» HOW TO COMPLETE THIS TASK: In the entries below, every line with the string "inAdmission" is to be reported.

» AVAILABLE RECORDS:
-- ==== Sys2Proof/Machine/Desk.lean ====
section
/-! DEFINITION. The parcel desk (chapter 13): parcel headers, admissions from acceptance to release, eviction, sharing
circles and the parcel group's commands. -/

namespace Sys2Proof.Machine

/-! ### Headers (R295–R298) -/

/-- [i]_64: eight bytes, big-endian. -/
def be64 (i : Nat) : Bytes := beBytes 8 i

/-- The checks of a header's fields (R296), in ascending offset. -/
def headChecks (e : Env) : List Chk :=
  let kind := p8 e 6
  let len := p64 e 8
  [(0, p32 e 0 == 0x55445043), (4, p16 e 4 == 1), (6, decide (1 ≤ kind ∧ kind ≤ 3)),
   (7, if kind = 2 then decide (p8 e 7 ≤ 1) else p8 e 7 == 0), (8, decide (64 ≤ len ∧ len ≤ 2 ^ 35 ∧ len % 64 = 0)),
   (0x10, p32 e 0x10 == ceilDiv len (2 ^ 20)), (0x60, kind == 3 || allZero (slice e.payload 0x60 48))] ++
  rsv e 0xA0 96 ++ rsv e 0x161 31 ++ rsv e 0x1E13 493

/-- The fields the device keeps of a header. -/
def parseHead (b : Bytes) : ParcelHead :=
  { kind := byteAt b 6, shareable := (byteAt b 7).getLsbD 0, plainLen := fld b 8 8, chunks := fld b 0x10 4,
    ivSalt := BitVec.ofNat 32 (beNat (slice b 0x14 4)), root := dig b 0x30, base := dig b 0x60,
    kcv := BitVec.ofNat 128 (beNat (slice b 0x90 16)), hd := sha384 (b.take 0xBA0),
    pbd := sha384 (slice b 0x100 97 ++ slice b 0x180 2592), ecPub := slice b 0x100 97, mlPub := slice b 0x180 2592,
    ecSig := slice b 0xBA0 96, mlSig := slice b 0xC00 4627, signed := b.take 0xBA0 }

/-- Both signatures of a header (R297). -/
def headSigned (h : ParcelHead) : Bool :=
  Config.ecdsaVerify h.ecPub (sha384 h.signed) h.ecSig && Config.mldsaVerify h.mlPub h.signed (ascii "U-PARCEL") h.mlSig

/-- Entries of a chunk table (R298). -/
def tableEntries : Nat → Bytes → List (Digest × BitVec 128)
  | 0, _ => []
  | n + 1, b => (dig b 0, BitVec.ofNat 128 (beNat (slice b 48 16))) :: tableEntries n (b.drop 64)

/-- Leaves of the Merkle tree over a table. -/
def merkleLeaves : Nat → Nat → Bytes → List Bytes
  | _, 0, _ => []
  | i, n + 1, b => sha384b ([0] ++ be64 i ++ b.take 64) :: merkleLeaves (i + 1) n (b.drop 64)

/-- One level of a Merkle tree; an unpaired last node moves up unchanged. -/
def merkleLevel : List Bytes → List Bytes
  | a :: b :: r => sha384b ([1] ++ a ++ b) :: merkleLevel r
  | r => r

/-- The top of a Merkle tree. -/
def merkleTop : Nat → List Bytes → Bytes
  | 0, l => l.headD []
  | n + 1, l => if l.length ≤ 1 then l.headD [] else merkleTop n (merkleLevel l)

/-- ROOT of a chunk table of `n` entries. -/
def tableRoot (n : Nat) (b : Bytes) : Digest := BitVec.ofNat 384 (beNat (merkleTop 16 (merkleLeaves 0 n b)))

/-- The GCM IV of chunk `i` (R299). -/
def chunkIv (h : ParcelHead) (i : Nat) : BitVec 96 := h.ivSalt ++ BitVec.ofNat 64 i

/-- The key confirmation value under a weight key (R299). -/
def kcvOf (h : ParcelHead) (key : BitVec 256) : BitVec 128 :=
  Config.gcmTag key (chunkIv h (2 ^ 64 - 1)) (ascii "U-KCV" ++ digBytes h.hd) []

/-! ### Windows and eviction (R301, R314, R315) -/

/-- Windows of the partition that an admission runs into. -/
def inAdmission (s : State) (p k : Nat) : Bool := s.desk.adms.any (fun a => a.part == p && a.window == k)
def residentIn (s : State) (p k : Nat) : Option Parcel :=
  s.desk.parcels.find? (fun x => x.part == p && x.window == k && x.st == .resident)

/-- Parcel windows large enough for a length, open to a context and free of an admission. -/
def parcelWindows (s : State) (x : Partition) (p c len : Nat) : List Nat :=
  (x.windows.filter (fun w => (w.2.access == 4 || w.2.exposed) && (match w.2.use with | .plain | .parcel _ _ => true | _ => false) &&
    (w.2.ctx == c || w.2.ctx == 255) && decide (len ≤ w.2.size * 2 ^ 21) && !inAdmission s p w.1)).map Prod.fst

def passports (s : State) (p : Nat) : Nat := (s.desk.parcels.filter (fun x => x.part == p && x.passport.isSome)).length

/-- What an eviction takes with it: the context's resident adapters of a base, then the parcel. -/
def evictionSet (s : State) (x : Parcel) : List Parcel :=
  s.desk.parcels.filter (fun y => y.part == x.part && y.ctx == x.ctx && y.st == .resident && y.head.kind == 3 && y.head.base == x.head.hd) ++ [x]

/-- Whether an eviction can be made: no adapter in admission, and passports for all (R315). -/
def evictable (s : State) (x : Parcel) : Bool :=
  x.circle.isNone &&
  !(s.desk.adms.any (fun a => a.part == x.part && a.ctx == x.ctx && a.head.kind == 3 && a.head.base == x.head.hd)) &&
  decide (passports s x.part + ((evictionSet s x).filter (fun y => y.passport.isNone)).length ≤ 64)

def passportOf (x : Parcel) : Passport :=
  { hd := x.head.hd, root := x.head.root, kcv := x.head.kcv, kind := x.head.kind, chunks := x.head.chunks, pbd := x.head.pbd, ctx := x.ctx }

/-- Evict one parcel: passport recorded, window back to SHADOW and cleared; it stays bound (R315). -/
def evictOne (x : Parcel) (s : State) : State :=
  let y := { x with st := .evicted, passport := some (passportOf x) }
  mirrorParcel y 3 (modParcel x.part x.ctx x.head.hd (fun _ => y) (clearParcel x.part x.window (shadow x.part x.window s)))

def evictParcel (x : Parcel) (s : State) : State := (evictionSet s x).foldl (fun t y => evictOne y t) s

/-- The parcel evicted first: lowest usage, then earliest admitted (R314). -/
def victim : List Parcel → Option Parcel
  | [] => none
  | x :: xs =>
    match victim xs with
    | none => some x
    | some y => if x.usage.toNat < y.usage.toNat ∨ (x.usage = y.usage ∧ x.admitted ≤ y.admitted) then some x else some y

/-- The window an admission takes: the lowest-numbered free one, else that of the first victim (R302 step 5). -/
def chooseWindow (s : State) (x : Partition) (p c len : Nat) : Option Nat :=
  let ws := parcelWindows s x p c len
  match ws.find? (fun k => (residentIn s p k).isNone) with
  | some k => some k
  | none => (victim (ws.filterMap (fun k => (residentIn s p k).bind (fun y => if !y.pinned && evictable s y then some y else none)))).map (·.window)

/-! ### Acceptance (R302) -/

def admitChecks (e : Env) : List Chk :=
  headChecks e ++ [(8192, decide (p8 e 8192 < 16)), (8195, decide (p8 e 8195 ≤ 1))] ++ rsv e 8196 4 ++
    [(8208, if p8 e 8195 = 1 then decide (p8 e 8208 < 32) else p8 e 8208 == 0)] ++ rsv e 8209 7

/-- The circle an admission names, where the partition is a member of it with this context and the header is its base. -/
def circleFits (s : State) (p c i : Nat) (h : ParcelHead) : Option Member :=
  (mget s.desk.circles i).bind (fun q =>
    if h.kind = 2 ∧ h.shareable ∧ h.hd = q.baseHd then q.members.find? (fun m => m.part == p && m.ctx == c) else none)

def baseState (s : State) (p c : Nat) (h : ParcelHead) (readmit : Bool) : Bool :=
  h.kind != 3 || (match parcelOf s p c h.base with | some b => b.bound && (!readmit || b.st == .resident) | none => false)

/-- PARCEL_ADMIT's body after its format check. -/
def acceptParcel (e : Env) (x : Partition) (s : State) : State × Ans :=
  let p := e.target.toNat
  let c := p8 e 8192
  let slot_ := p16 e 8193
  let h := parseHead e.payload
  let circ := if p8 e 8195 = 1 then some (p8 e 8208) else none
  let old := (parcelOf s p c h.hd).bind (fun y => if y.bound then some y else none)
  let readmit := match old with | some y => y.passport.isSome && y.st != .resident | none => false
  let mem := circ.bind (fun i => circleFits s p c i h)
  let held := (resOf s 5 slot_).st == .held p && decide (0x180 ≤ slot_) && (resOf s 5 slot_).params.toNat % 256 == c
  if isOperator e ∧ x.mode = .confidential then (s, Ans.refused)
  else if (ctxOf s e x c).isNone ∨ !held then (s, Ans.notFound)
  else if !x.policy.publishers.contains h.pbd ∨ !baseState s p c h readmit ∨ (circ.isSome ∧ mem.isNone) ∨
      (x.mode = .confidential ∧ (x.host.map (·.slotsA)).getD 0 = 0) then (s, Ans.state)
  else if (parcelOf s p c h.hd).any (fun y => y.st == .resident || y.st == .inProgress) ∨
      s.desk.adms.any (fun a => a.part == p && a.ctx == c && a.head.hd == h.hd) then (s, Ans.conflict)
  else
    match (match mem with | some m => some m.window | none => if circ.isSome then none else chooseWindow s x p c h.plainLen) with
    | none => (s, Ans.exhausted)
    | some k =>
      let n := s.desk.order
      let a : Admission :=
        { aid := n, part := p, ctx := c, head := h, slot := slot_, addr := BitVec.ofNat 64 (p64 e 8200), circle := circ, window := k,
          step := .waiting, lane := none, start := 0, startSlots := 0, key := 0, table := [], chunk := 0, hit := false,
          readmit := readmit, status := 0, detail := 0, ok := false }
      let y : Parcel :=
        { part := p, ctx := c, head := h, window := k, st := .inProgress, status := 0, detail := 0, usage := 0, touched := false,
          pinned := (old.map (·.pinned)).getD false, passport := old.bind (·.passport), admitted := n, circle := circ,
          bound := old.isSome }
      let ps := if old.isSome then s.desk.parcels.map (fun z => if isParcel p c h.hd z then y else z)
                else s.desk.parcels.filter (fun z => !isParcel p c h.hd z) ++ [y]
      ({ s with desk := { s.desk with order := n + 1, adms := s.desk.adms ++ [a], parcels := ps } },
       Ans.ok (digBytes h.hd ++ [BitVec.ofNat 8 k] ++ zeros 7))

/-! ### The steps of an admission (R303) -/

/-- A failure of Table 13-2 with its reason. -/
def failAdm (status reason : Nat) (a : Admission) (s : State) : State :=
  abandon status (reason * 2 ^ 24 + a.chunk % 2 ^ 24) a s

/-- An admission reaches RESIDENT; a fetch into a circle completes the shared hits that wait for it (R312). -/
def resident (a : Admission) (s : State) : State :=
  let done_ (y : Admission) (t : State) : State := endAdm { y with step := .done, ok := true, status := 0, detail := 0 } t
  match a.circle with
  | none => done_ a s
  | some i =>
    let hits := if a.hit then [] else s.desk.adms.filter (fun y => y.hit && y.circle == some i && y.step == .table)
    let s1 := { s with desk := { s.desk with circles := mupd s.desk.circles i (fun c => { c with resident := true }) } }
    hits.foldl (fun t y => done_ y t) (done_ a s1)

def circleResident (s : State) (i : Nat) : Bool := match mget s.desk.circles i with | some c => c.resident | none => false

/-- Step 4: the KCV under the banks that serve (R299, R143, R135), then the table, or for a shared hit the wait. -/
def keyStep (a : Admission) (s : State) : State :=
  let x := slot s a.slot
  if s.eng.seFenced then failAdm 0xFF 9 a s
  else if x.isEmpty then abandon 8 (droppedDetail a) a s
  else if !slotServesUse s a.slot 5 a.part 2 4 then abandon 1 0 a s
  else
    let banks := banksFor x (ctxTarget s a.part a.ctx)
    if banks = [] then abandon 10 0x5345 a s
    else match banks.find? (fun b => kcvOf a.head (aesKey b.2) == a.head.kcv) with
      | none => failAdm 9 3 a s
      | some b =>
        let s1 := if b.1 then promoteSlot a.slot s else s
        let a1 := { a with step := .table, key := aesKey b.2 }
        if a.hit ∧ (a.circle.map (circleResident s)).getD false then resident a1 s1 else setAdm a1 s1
---
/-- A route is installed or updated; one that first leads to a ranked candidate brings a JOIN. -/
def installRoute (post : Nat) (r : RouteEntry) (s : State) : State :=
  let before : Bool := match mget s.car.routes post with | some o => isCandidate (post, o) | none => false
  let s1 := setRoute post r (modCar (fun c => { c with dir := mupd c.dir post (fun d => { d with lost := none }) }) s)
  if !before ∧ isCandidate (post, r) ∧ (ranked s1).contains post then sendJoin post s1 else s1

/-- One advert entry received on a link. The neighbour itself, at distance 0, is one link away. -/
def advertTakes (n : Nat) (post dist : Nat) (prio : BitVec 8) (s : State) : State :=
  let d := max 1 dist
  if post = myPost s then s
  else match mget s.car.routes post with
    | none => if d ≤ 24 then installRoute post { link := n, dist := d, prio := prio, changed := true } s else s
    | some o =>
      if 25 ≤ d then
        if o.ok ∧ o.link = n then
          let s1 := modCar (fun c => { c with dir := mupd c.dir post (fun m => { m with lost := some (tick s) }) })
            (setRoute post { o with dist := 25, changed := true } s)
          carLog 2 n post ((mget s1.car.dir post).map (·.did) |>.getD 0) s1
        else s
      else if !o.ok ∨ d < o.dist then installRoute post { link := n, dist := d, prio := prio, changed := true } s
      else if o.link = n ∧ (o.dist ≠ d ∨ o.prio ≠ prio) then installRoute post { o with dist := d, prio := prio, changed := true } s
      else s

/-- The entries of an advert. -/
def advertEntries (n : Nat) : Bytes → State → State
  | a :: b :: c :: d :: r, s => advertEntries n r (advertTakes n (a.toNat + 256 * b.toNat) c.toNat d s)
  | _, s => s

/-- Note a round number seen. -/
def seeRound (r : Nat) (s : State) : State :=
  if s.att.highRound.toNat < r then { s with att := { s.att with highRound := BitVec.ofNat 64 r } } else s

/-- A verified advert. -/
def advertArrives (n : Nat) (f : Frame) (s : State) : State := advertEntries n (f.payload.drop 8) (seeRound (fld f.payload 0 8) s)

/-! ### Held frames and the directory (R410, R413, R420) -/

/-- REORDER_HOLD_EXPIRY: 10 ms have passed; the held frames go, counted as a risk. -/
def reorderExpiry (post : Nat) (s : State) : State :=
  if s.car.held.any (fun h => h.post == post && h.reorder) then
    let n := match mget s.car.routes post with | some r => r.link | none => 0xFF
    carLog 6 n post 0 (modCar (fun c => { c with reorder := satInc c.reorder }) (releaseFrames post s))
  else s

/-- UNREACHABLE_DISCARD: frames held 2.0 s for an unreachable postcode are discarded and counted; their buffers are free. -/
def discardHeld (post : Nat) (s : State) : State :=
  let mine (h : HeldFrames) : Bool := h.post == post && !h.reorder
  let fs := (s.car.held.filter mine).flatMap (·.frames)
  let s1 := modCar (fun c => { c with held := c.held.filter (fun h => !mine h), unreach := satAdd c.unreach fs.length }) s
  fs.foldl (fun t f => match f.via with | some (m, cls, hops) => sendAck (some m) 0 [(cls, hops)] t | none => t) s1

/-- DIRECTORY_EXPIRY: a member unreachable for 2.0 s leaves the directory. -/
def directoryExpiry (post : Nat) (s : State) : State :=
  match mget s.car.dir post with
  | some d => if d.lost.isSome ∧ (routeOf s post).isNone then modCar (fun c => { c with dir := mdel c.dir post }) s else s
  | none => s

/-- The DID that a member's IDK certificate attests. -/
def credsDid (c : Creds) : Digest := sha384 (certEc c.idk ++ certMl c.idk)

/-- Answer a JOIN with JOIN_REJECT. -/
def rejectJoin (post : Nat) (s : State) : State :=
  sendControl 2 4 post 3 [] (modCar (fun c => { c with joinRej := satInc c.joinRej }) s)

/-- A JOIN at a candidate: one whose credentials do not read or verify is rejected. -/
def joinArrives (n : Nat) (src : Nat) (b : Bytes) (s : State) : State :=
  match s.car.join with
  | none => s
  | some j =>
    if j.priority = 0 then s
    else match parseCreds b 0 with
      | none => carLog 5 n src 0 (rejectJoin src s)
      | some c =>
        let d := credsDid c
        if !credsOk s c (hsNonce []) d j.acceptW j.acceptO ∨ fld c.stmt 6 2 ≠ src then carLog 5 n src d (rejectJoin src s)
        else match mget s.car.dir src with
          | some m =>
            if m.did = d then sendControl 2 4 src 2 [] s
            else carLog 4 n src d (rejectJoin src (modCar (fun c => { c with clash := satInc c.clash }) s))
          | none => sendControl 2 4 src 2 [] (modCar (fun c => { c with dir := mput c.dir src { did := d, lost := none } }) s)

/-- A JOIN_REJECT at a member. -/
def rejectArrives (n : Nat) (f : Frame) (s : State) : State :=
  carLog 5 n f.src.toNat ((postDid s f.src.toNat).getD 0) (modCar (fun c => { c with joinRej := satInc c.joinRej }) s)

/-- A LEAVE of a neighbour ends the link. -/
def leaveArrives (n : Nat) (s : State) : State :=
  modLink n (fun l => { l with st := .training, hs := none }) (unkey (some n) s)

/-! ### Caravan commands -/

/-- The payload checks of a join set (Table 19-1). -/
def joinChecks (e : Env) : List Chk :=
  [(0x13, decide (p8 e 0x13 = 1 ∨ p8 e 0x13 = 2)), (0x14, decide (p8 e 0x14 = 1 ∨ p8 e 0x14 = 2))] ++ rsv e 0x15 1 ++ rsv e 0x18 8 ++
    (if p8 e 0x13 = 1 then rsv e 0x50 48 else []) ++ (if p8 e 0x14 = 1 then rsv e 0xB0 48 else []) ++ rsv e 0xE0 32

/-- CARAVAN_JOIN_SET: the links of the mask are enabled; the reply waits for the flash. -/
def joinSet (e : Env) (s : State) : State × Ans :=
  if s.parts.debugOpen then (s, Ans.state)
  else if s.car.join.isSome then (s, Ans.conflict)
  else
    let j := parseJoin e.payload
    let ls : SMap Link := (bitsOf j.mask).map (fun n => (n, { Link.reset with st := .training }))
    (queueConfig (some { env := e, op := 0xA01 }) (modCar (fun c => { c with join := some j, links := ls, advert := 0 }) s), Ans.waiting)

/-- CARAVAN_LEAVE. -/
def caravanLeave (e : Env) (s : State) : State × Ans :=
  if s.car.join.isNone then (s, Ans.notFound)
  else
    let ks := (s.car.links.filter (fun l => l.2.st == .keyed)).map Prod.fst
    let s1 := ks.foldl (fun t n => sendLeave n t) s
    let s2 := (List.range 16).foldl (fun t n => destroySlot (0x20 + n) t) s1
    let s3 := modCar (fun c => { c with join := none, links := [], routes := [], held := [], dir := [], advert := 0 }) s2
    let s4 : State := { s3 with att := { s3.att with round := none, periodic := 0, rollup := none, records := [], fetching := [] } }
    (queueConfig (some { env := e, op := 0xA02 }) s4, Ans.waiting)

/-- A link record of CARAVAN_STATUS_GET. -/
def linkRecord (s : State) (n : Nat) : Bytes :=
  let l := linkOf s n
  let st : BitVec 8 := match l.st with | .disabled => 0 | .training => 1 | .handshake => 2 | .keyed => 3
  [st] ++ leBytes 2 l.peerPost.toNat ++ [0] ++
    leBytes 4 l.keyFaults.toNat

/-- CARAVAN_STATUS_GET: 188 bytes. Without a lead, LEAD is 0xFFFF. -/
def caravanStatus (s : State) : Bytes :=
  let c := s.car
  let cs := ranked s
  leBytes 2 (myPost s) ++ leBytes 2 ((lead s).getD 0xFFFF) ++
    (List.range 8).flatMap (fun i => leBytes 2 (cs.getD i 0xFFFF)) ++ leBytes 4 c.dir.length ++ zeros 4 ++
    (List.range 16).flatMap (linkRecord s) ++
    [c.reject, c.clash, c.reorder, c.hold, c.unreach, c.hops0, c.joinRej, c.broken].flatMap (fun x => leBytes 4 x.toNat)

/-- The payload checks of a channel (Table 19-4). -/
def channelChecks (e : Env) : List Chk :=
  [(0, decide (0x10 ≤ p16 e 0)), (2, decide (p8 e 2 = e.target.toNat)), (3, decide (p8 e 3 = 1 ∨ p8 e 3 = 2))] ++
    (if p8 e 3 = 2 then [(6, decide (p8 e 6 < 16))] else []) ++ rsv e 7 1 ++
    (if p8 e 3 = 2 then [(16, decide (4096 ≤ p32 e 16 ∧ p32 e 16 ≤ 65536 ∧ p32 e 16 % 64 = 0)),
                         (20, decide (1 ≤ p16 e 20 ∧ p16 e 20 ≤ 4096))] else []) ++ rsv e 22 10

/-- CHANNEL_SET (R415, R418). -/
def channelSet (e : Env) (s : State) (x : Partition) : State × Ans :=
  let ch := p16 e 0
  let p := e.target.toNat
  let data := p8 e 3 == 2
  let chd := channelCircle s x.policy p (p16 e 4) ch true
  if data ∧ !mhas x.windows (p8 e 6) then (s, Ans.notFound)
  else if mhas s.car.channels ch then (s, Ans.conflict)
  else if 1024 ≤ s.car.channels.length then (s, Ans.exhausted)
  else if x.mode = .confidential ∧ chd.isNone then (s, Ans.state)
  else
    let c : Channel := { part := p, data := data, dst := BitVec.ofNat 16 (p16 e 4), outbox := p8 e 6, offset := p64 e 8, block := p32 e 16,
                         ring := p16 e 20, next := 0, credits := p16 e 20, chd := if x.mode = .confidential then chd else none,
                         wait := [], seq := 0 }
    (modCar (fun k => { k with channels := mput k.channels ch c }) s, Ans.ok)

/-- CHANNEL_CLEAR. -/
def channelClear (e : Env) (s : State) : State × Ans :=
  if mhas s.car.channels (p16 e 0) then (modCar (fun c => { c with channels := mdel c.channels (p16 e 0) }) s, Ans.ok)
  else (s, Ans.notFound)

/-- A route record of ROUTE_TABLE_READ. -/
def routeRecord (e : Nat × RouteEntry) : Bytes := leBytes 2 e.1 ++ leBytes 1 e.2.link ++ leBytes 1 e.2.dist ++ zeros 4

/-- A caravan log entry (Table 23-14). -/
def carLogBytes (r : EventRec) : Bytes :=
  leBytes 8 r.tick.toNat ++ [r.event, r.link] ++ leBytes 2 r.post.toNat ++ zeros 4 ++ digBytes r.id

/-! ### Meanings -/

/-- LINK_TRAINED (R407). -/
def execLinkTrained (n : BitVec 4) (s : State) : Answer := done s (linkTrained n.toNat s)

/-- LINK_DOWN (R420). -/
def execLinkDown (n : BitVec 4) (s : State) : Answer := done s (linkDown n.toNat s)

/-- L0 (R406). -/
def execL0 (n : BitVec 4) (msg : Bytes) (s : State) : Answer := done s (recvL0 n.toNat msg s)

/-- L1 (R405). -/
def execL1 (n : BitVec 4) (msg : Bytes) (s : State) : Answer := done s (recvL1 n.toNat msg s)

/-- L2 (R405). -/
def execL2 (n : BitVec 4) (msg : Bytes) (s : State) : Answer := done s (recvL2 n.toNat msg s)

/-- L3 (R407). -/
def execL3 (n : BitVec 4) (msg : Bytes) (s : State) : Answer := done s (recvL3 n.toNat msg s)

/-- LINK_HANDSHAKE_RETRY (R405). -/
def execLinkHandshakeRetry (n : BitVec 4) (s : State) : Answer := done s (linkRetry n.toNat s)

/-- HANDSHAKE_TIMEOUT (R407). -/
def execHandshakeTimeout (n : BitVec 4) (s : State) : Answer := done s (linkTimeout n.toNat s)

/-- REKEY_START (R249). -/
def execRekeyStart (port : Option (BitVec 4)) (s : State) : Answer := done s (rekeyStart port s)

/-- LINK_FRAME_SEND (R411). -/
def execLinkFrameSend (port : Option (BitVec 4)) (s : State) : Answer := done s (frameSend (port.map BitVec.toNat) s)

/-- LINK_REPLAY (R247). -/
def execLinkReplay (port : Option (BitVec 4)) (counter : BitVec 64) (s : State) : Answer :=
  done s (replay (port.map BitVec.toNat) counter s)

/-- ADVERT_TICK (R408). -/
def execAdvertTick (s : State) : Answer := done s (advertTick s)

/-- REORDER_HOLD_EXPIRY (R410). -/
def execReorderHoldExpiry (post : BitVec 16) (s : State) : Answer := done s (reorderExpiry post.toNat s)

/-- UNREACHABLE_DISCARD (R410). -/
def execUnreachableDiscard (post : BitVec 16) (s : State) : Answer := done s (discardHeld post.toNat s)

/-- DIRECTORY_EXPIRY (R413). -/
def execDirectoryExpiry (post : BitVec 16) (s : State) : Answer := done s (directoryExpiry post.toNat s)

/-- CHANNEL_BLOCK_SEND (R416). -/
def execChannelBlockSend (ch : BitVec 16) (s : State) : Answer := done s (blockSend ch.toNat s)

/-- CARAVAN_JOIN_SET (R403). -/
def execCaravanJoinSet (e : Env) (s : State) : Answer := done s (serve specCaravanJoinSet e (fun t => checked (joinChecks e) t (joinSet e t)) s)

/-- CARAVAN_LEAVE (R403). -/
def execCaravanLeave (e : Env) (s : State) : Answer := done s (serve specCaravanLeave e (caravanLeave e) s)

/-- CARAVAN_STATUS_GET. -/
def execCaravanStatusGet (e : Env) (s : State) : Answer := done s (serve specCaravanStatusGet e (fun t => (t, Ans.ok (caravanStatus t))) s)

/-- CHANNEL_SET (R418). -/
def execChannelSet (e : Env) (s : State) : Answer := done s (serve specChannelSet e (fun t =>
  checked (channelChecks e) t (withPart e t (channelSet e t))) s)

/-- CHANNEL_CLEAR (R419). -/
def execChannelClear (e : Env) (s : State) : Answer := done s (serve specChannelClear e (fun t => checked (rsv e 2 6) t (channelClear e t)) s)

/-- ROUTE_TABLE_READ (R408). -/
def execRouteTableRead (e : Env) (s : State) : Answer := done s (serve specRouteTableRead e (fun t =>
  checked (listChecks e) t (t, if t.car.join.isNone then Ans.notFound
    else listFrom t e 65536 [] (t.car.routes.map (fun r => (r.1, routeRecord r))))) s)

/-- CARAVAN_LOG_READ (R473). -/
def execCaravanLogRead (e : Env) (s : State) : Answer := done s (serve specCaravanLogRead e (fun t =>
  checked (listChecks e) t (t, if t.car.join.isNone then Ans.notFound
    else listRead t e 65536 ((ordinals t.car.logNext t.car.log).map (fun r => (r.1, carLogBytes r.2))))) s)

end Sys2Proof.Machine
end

» ANSWER AREA:
def inAdmission (s : State) (p k : Nat) : Bool := s.desk.adms.any (fun a => a.part == p && a.window == k)
    (w.2.ctx == c || w.2.ctx == 255) && decide (len ≤ w.2.size * 2 ^ 21) && !inAdmission s p w.1)).map Prod.fst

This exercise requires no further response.